DATA SUPPLIED
/-- STAGE_FW: the firmware image is read, its signature and its SVN checked, and it runs (01 R29 R32, 04 R110). -/
def execStageFw (s : State) : Res :=
  .next (s.endStage 3 fun s =>
    let s := { s with flash := { s.flash with active := s.flash.next.getD s.flash.active, next := none } }
    let slot := SMap.get s.flash.slots s.flash.active {}
    let svn := Config.firmwareSvn slot.image % 2 ^ 16
    if !slot.valid || !(Config.firmwareSigned slot.image) then s.failStart 0x01
    else if svn < s.flash.fwSvn then s.failStart 0x02
    else
      let s := (s.modPkg fun p => { p with svn := svn, newFwSvn := svn }).enterStage 4
      ({ s with hif := { s.hif with fwRunning := s.flash.active } }).loadFirmware slot.image)

/-- The blob's fields and signature are valid (01 R28). -/
def State.blobOk (s : State) (b : List Byte) : Bool :=
  let key := slice b 32 32
  leAt b 0 4 == 0x42434A46 && leAt b 4 2 == 1 && leAt b 8 4 == 29856 && b.length == 29856 && leAt b 12 4 == 0 && leAt b 22 2 == 0 &&
    leAt b 28 4 == 0 && decide (600 ≤ leAt b 24 2 ∧ leAt b 24 2 ≤ 2600) && decide (leAt b 26 2 ≤ 64) &&
    key == (if s.flash.opKey.all (· == 0) then Config.romKeys 1 else s.flash.opKey) && Config.signed key (b.take 64) (b.drop 64)

/-- STAGE_CFG: the configuration blob is checked and applied; PCIe link training can start (01 R28 R32, 02 R50). DESIGN CHOICE [log 12]. -/
def execStageCfg (s : State) : Res :=
  let b := s.flash.blob
  let image := (SMap.get s.flash.slots s.hif.fwRunning {}).image
  .next (s.endStage 4 fun s =>
    if !(s.blobOk b) then s.failStart 0x03
    else if leAt b 6 2 < s.flash.cfgSvn then s.failStart 0x02
    else
      let s := (s.modPkg fun p => { p with
        pcap := leAt b 24 2, macBase := beAt b 16 6, nVf := leAt b 26 2, newCfgSvn := leAt b 6 2 }).enterStage 5
      { s with prot := { s.prot with vault := { s.prot.vault with measurement := sha256 (image ++ b) } } })

/-- STAGE_CLOCKS: the compute-die loops lock and the SerDes calibrate, with the flag (01 R32). DESIGN CHOICE [log 2]. -/
def execStageClocks (s : State) : Res :=
  .next (s.endStage 5 fun s => if s.ev.flag then s.enterStage 6 else s.failStart 0x05)

/-- STAGE_HBM: the HBM stacks are trained, with the flag (01 R32). DESIGN CHOICE [log 2]. -/
def execStageHbm (s : State) : Res :=
  .next (s.endStage 6 fun s => if s.ev.flag then s.enterStage 7 else s.failStart 0x06)

/-- The start scrub: every unit is zeroed, and every HBM page carries a zero mark (05 R142 R143). DEDUCED [log 82]. -/
def State.startScrub (s : State) : State :=
  let n := s.chipPend
  let s := s.modChip fun c => { c with dirty := [], done := sat48 c.done n, tmLeft := [] }
  { s with
    cores := (s.cores.filter fun e => e.2.failed).map fun e => (e.1, { failed := true })
    mem := { s.mem with bytes := [], lines := [], pageTag := [], zeroMark := { rest := true }, zeroFill := [] } }

/-- STAGE_SCRUB: the start scrub is done, with the flag; READY is entered (01 R29 R32 R33, 05 R144 R145). -/
def execStageScrub (s : State) : Res :=
  .next (s.endStage 7 fun s =>
    if !s.ev.flag || s.prot.chip.failed.any (fun e => !e.2.isEmpty) then s.failStart 0x07
    else
      let s := s.startScrub.writeBlock fun f => { f with
        fails := 0, fwSvn := max f.fwSvn s.pkg.newFwSvn, cfgSvn := max f.cfgSvn s.pkg.newCfgSvn }
      let s := (s.modPkg fun p => { p with mode := 1 }).enterStage 8
      { s with mem := { s.mem with
        mcbBase := some (Config.house 0), houseRoot := some (Config.house 1), saveBase := Config.house 2, saveCount := Config.house 3
        segBase := some (Config.house 4) } })

/-- STAGE_TIMEOUT: the stage in progress exceeds its bound; stage 0x01, in which TIME does not run yet, may do so at any moment
(01 R32 R33). DEDUCED [log 67]. -/
def execStageTimeout (s : State) : Res :=
  .next (if s.clocked && s.pkg.mode == 0 && (s.pkg.stage == 1 || s.overBound) then s.timeOut else s)

/-- START_WATCHDOG: a start that has not reached READY within 2 s of its beginning fails with reason 0x08 (01 R32). -/
def execStartWatchdog (s : State) : Res :=
  .next (if s.clocked && s.pkg.mode == 0 && decide (2 ≤ s.pkg.stage ∧ s.pkg.stage < 8) &&
      decide (s.pkg.startAt + 2000000000 ≤ s.time.toNat) then s.failStart 0x08 else s)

AIM OF THE TASK
Please print exactly what appears from the first line of the data through the line with "let slot := SMap.get", including both of those lines and nothing past them.

RESPONSE
/-- STAGE_FW: the firmware image is read, its signature and its SVN checked, and it runs (01 R29 R32, 04 R110). -/
def execStageFw (s : State) : Res :=
  .next (s.endStage 3 fun s =>
    let s := { s with flash := { s.flash with active := s.flash.next.getD s.flash.active, next := none } }
    let slot := SMap.get s.flash.slots s.flash.active {}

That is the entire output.